Dec. 17, 2013 – The insurers for the maker of an alcoholic drink containing caffeine and other energy stimulants have no duty to defend numerous actions alleging the drink was the cause of death and other serious injuries, a federal appeals court has ruled.
Three students at Ohio State University concocted the drink “Four Loko” in 2005. The name suggests that its four ingredients – alcohol, caffeine, taurine, and guarana – provide a “crazy” mix. Indeed, four plaintiffs allege the mix caused crazy behavior.
One complaint alleges that Jason Kieran consumed several cans of the beverage and stayed awake for 30 hours because he was intoxicated but could not sleep. He decided to shoot guns with friends in his back yard, and accidentally shot himself. Kieran died.
Two other plaintiffs were passengers in a car driven by a Danielle Joseph, who drove aggressively at speeds of 100 mph after consuming Four Loko, crashing the car.
Another plaintiff drank two cans of Four Loko and later ran into a busy highway, apparently experiencing some psychotic break.
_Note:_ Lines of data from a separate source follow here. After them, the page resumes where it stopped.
/-- SOFT_RESET (R37, R107, R167): refused BUSY with a slot of STORE_INIT, RETIRE or CAL in flight; otherwise every
channel IDLE and empty with its counters 0, its configuration, held code and curves kept, no group, no event, the load
window closed or closing, and every segment's use count lowered by the entries that named it. The fetch requests that wait
are withdrawn and those granted are marked for discard; of the other requests only a load write that waits is withdrawn,
where the window closes at once (R98, R108). Channels whose entries have ended are met as the completion actions leave them
(R26), the lowest first by the model's choice (log 13). -/
def Obligations.SoftResetClearsTheLanes : Prop :=
  ∀ (tag : BitVec 16) (s : State), ReadyActive s →
    let i := Instr.softReset tag
    (s.slots.storeInit ≠ none ∨ s.slots.retire ≠ none ∨ s.slots.cal ≠ none → Refuses i s tag 0x52 .busy) ∧
    (s.slots.storeInit = none → s.slots.retire = none → s.slots.cal = none →
      ∀ c : Chan, (∀ d : Chan, d < c → endWaits s d = false) →
        ∀ u, exec (.entryCompletion c) s = .next u → exec i s = exec i u) ∧
    (s.slots.storeInit = none → s.slots.retire = none → s.slots.cal = none → (∀ c, endWaits s c = false) →
      ∃ t, Answers i s tag 0x52 .ok [] t ∧
        t = { controlTaken s with
          chans := t.chans, groups := Quad.fill none, segs := t.segs, events := [], ldw := t.ldw,
          ltx := { (controlTaken s).ltx with freed := t.ltx.freed },
          store := { s.store with banks := t.store.banks } } ∧
        (∀ c, t.chan c = { s.chan c with
          st := .idle, ctx := none, stream := none, queue := [], intake := [], cnt := ⟨0, 0, 0, 0, 0, 0⟩,
          clippedFlag := false, port := { (s.chan c).port with marker := false }, fetch := (t.chan c).fetch }) ∧
        (∀ c, (t.chan c).fetch.window = [] ∧ (t.chan c).fetch.cursor = none ∧
          (t.chan c).fetch.outs = ((s.chan c).fetch.outs.filter fun r => decide (r.st = .granted)).map fun r =>
            { r with discard := true }) ∧
        (∀ n, t.seg n = (s.seg n).map fun d => { d with use := d.use - entriesNaming s n }) ∧
        (s.ldw.window = none → t.ldw = s.ldw ∧ ∀ b, t.bank b = s.bank b) ∧
        ((∀ b k, (s.bank b).work = some k → k.req.isLoadWrite = false) → s.ldw.window ≠ none →
          t.ldw = { window := none, buffer := [] } ∧
          ∀ b, t.bank b = { s.bank b with waiting := (s.bank b).waiting.filter fun r => !r.isLoadWrite }) ∧
        ((∃ b k, (s.bank b).work = some k ∧ k.req.isLoadWrite = true) → ∀ w, s.ldw.window = some w →
          (∀ b, t.bank b = s.bank b) ∧ t.ldw = { window := some { w with accepting := false }, buffer := s.ldw.buffer.take 1 }))
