/-! ### Credits (R149) -/

@[simp] theorem freeCredits_pending (k : CreditClass) (n : Nat) (s : State) : (freeCredits k n s).pending = s.pending := by
  rfl
@[simp] theorem freeCredits_free (k : CreditClass) (n : Nat) (s : State) : (freeCredits k n s).free = s.free := by
  rfl
@[simp] theorem freeCredits_resetLow (k : CreditClass) (n : Nat) (s : State) : (freeCredits k n s).resetLow = s.resetLow := by
  rfl
@[simp] theorem freeCredits_startingUp (k : CreditClass) (n : Nat) (s : State) : (freeCredits k n s).startingUp = s.startingUp := by
  rfl
@[simp] theorem freeCredits_part (k : CreditClass) (n : Nat) (s : State) : (freeCredits k n s).part = s.part := by
  rfl
@[simp] theorem freeCredits_calFault (k : CreditClass) (n : Nat) (s : State) : (freeCredits k n s).calFault = s.calFault := by
  rfl
@[simp] theorem freeCredits_segs (k : CreditClass) (n : Nat) (s : State) : (freeCredits k n s).segs = s.segs := by
  rfl
@[simp] theorem freeCredits_profs (k : CreditClass) (n : Nat) (s : State) : (freeCredits k n s).profs = s.profs := by
  rfl
@[simp] theorem freeCredits_chans (k : CreditClass) (n : Nat) (s : State) : (freeCredits k n s).chans = s.chans := by
  rfl
@[simp] theorem freeCredits_groups (k : CreditClass) (n : Nat) (s : State) : (freeCredits k n s).groups = s.groups := by
  rfl
@[simp] theorem freeCredits_ckc (k : CreditClass) (n : Nat) (s : State) : (freeCredits k n s).ckc = s.ckc := by
  rfl
@[simp] theorem freeCredits_lrx (k : CreditClass) (n : Nat) (s : State) : (freeCredits k n s).lrx = s.lrx := by
  rfl
@[simp] theorem freeCredits_cmdQ (k : CreditClass) (n : Nat) (s : State) : (freeCredits k n s).cmdQ = s.cmdQ := by
  rfl
@[simp] theorem freeCredits_mgu (k : CreditClass) (n : Nat) (s : State) : (freeCredits k n s).mgu = s.mgu := by
  rfl
@[simp] theorem freeCredits_slots (k : CreditClass) (n : Nat) (s : State) : (freeCredits k n s).slots = s.slots := by
  rfl
@[simp] theorem freeCredits_events (k : CreditClass) (n : Nat) (s : State) : (freeCredits k n s).events = s.events := by
  rfl
@[simp] theorem freeCredits_mask (k : CreditClass) (n : Nat) (s : State) : (freeCredits k n s).mask = s.mask := by
  rfl
@[simp] theorem freeCredits_cal (k : CreditClass) (n : Nat) (s : State) : (freeCredits k n s).cal = s.cal := by
  rfl
@[simp] theorem freeCredits_store (k : CreditClass) (n : Nat) (s : State) : (freeCredits k n s).store = s.store := by
  rfl
@[simp] theorem freeCredits_ldw (k : CreditClass) (n : Nat) (s : State) : (freeCredits k n s).ldw = s.ldw := by
  rfl
@[simp] theorem freeCredits_retire (k : CreditClass) (n : Nat) (s : State) : (freeCredits k n s).retire = s.retire := by
  rfl
@[simp] theorem freeCredits_init (k : CreditClass) (n : Nat) (s : State) : (freeCredits k n s).init = s.init := by
  rfl
@[simp] theorem countReceived_pending (k : CreditClass) (s : State) : (countReceived k s).pending = s.pending := by
  rfl
@[simp] theorem countReceived_free (k : CreditClass) (s : State) : (countReceived k s).free = s.free := by
  rfl
@[simp] theorem countReceived_resetLow (k : CreditClass) (s : State) : (countReceived k s).resetLow = s.resetLow := by
  rfl
@[simp] theorem countReceived_startingUp (k : CreditClass) (s : State) : (countReceived k s).startingUp = s.startingUp := by
  rfl
@[simp] theorem countReceived_part (k : CreditClass) (s : State) : (countReceived k s).part = s.part := by
  rfl
@[simp] theorem countReceived_calFault (k : CreditClass) (s : State) : (countReceived k s).calFault = s.calFault := by
  rfl
@[simp] theorem countReceived_segs (k : CreditClass) (s : State) : (countReceived k s).segs = s.segs := by
  rfl
@[simp] theorem countReceived_profs (k : CreditClass) (s : State) : (countReceived k s).profs = s.profs := by
  rfl
@[simp] theorem countReceived_chans (k : CreditClass) (s : State) : (countReceived k s).chans = s.chans := by
  rfl
@[simp] theorem countReceived_groups (k : CreditClass) (s : State) : (countReceived k s).groups = s.groups := by
  rfl
@[simp] theorem countReceived_ckc (k : CreditClass) (s : State) : (countReceived k s).ckc = s.ckc := by
  rfl
@[simp] theorem countReceived_ltx (k : CreditClass) (s : State) : (countReceived k s).ltx = s.ltx := by
  rfl
@[simp] theorem countReceived_cmdQ (k : CreditClass) (s : State) : (countReceived k s).cmdQ = s.cmdQ := by
  rfl
@[simp] theorem countReceived_mgu (k : CreditClass) (s : State) : (countReceived k s).mgu = s.mgu := by
  rfl
@[simp] theorem countReceived_slots (k : CreditClass) (s : State) : (countReceived k s).slots = s.slots := by
  rfl
@[simp] theorem countReceived_events (k : CreditClass) (s : State) : (countReceived k s).events = s.events := by
  rfl
@[simp] theorem countReceived_mask (k : CreditClass) (s : State) : (countReceived k s).mask = s.mask := by
  rfl
@[simp] theorem countReceived_cal (k : CreditClass) (s : State) : (countReceived k s).cal = s.cal := by
  rfl
@[simp] theorem countReceived_store (k : CreditClass) (s : State) : (countReceived k s).store = s.store := by
  rfl
@[simp] theorem countReceived_ldw (k : CreditClass) (s : State) : (countReceived k s).ldw = s.ldw := by
  rfl
@[simp] theorem countReceived_retire (k : CreditClass) (s : State) : (countReceived k s).retire = s.retire := by
  rfl
@[simp] theorem countReceived_init (k : CreditClass) (s : State) : (countReceived k s).init = s.init := by
  rfl
@[simp] theorem syncGood_pending (s : State) : (syncGood s).pending = s.pending := by
  rfl
@[simp] theorem syncGood_free (s : State) : (syncGood s).free = s.free := by
  rfl
@[simp] theorem syncGood_resetLow (s : State) : (syncGood s).resetLow = s.resetLow := by
  rfl
@[simp] theorem syncGood_startingUp (s : State) : (syncGood s).startingUp = s.startingUp := by
  rfl
@[simp] theorem syncGood_part (s : State) : (syncGood s).part = s.part := by
  rfl
@[simp] theorem syncGood_calFault (s : State) : (syncGood s).calFault = s.calFault := by
  rfl
@[simp] theorem syncGood_segs (s : State) : (syncGood s).segs = s.segs := by
  rfl
@[simp] theorem syncGood_profs (s : State) : (syncGood s).profs = s.profs := by
  rfl
@[simp] theorem syncGood_chans (s : State) : (syncGood s).chans = s.chans := by
  rfl
@[simp] theorem syncGood_groups (s : State) : (syncGood s).groups = s.groups := by
  rfl
@[simp] theorem syncGood_ckc (s : State) : (syncGood s).ckc = s.ckc := by
  rfl
@[simp] theorem syncGood_ltx (s : State) : (syncGood s).ltx = s.ltx := by
  rfl
@[simp] theorem syncGood_cmdQ (s : State) : (syncGood s).cmdQ = s.cmdQ := by
  rfl
@[simp] theorem syncGood_mgu (s : State) : (syncGood s).mgu = s.mgu := by
  rfl
@[simp] theorem syncGood_slots (s : State) : (syncGood s).slots = s.slots := by
  rfl
@[simp] theorem syncGood_events (s : State) : (syncGood s).events = s.events := by
  rfl
@[simp] theorem syncGood_mask (s : State) : (syncGood s).mask = s.mask := by
  rfl
@[simp] theorem syncGood_cal (s : State) : (syncGood s).cal = s.cal := by
  rfl
@[simp] theorem syncGood_store (s : State) : (syncGood s).store = s.store := by
  rfl
@[simp] theorem syncGood_ldw (s : State) : (syncGood s).ldw = s.ldw := by
  rfl
@[simp] theorem syncGood_retire (s : State) : (syncGood s).retire = s.retire := by
  rfl
@[simp] theorem syncGood_init (s : State) : (syncGood s).init = s.init := by
  rfl
@[simp] theorem controlTaken_pending (s : State) : (controlTaken s).pending = s.pending := by
  rfl
@[simp] theorem controlTaken_free (s : State) : (controlTaken s).free = s.free := by
  rfl
@[simp] theorem controlTaken_resetLow (s : State) : (controlTaken s).resetLow = s.resetLow := by
  rfl
@[simp] theorem controlTaken_startingUp (s : State) : (controlTaken s).startingUp = s.startingUp := by
  rfl
@[simp] theorem controlTaken_part (s : State) : (controlTaken s).part = s.part := by
  rfl
@[simp] theorem controlTaken_calFault (s : State) : (controlTaken s).calFault = s.calFault := by
  rfl
@[simp] theorem controlTaken_segs (s : State) : (controlTaken s).segs = s.segs := by
  rfl
@[simp] theorem controlTaken_profs (s : State) : (controlTaken s).profs = s.profs := by
  rfl
@[simp] theorem controlTaken_chans (s : State) : (controlTaken s).chans = s.chans := by
  rfl
@[simp] theorem controlTaken_groups (s : State) : (controlTaken s).groups = s.groups := by
  rfl
@[simp] theorem controlTaken_ckc (s : State) : (controlTaken s).ckc = s.ckc := by
  rfl
@[simp] theorem controlTaken_cmdQ (s : State) : (controlTaken s).cmdQ = s.cmdQ := by
  rfl
@[simp] theorem controlTaken_mgu (s : State) : (controlTaken s).mgu = s.mgu := by
  rfl
@[simp] theorem controlTaken_slots (s : State) : (controlTaken s).slots = s.slots := by
  rfl
@[simp] theorem controlTaken_events (s : State) : (controlTaken s).events = s.events := by
  rfl
@[simp] theorem controlTaken_mask (s : State) : (controlTaken s).mask = s.mask := by
  rfl
@[simp] theorem controlTaken_cal (s : State) : (controlTaken s).cal = s.cal := by
  rfl
@[simp] theorem controlTaken_store (s : State) : (controlTaken s).store = s.store := by
  rfl
@[simp] theorem controlTaken_ldw (s : State) : (controlTaken s).ldw = s.ldw := by
  rfl
@[simp] theorem controlTaken_retire (s : State) : (controlTaken s).retire = s.retire := by
  rfl
@[simp] theorem controlTaken_init (s : State) : (controlTaken s).init = s.init := by
  rfl
@[simp] theorem replied_pending (tag : BitVec 16) (code : Byte) (status : Code) (data : List Byte) (s : State) : (replied tag code status data s).pending = s.pending := by
  rfl
@[simp] theorem replied_free (tag : BitVec 16) (code : Byte) (status : Code) (data : List Byte) (s : State) : (replied tag code status data s).free = s.free := by
  rfl
@[simp] theorem replied_resetLow (tag : BitVec 16) (code : Byte) (status : Code) (data : List Byte) (s : State) : (replied tag code status data s).resetLow = s.resetLow := by
  rfl
@[simp] theorem replied_startingUp (tag : BitVec 16) (code : Byte) (status : Code) (data : List Byte) (s : State) : (replied tag code status data s).startingUp = s.startingUp := by
  rfl
@[simp] theorem replied_part (tag : BitVec 16) (code : Byte) (status : Code) (data : List Byte) (s : State) : (replied tag code status data s).part = s.part := by
  rfl
@[simp] theorem replied_calFault (tag : BitVec 16) (code : Byte) (status : Code) (data : List Byte) (s : State) : (replied tag code status data s).calFault = s.calFault := by
  rfl
@[simp] theorem replied_segs (tag : BitVec 16) (code : Byte) (status : Code) (data : List Byte) (s : State) : (replied tag code status data s).segs = s.segs := by
  rfl
@[simp] theorem replied_profs (tag : BitVec 16) (code : Byte) (status : Code) (data : List Byte) (s : State) : (replied tag code status data s).profs = s.profs := by
  rfl
@[simp] theorem replied_chans (tag : BitVec 16) (code : Byte) (status : Code) (data : List Byte) (s : State) : (replied tag code status data s).chans = s.chans := by
  rfl
@[simp] theorem replied_groups (tag : BitVec 16) (code : Byte) (status : Code) (data : List Byte) (s : State) : (replied tag code status data s).groups = s.groups := by
  rfl
@[simp] theorem replied_ckc (tag : BitVec 16) (code : Byte) (status : Code) (data : List Byte) (s : State) : (replied tag code status data s).ckc = s.ckc := by
  rfl
@[simp] theorem replied_lrx (tag : BitVec 16) (code : Byte) (status : Code) (data : List Byte) (s : State) : (replied tag code status data s).lrx = s.lrx := by
  rfl
@[simp] theorem replied_cmdQ (tag : BitVec 16) (code : Byte) (status : Code) (data : List Byte) (s : State) : (replied tag code status data s).cmdQ = s.cmdQ := by
  rfl
@[simp] theorem replied_mgu (tag : BitVec 16) (code : Byte) (status : Code) (data : List Byte) (s : State) : (replied tag code status data s).mgu = s.mgu := by
  rfl
@[simp] theorem replied_slots (tag : BitVec 16) (code : Byte) (status : Code) (data : List Byte) (s : State) : (replied tag code status data s).slots = s.slots := by
  rfl
@[simp] theorem replied_events (tag : BitVec 16) (code : Byte) (status : Code) (data : List Byte) (s : State) : (replied tag code status data s).events = s.events := by
  rfl
@[simp] theorem replied_mask (tag : BitVec 16) (code : Byte) (status : Code) (data : List Byte) (s : State) : (replied tag code status data s).mask = s.mask := by
  rfl
@[simp] theorem replied_cal (tag : BitVec 16) (code : Byte) (status : Code) (data : List Byte) (s : State) : (replied tag code status data s).cal = s.cal := by
  rfl
@[simp] theorem replied_store (tag : BitVec 16) (code : Byte) (status : Code) (data : List Byte) (s : State) : (replied tag code status data s).store = s.store := by
  rfl
@[simp] theorem replied_ldw (tag : BitVec 16) (code : Byte) (status : Code) (data : List Byte) (s : State) : (replied tag code status data s).ldw = s.ldw := by
  rfl
@[simp] theorem replied_retire (tag : BitVec 16) (code : Byte) (status : Code) (data : List Byte) (s : State) : (replied tag code status data s).retire = s.retire := by
  rfl
@[simp] theorem replied_init (tag : BitVec 16) (code : Byte) (status : Code) (data : List Byte) (s : State) : (replied tag code status data s).init = s.init := by
  rfl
He was struck by a car and killed. The fifth plaintiff experienced heart troubles after drinking Four Loko, but that case settled.
Claims include strict liability, negligence, design defect, failure to warn, products liability, and wrongful death, among others. Four Loko, which gained popularity among college students but was later banned on numerous campuses, no longer contains caffeine.
Four Loko’s manufacturer, Phusion Projects Incorporated, had commercial general liability insurance policies in place when the deaths and injuries occurred.
But the policies did not apply if Phusion was liable for “causing or contributing to the intoxication of any person.” Thus, a federal district court in Illinois, sitting in diversity but applying Illinois law, ruled that insurers had no duty to defend Phusion in these actions.
In Netherland Insurance Co. v. Phusion Projects Inc., No. 12-1355 (Dec. 16, 2013), a three-judge panel for the U.S. Court of Appeals for the Seventh Circuit affirmed.
The panel rejected Phusion’s claim that the insurer had a duty to defend because, in addition to liquor liability, the case involved “stimulant liability,” and there was no exclusion clause for actions based on injuries sustained from the drink’s stimulants.
“The presence of stimulants in an alcoholic drink has no legal effect on the applicability of a liquor liability exclusion,” wrote Judge William Bauer.
“The supply of alcohol, regardless of what it is mixed with, is the relevant factor to determine whether an insured caused or contributed to the intoxication of any person.”
The Panel also explained that if Phusion “wanted insurance coverage for incidents that occurred after someone imbibed its alcoholic concoctions,” the company should have paid the insurance premiums for that coverage. “They did not,” Judge Bauer wrote.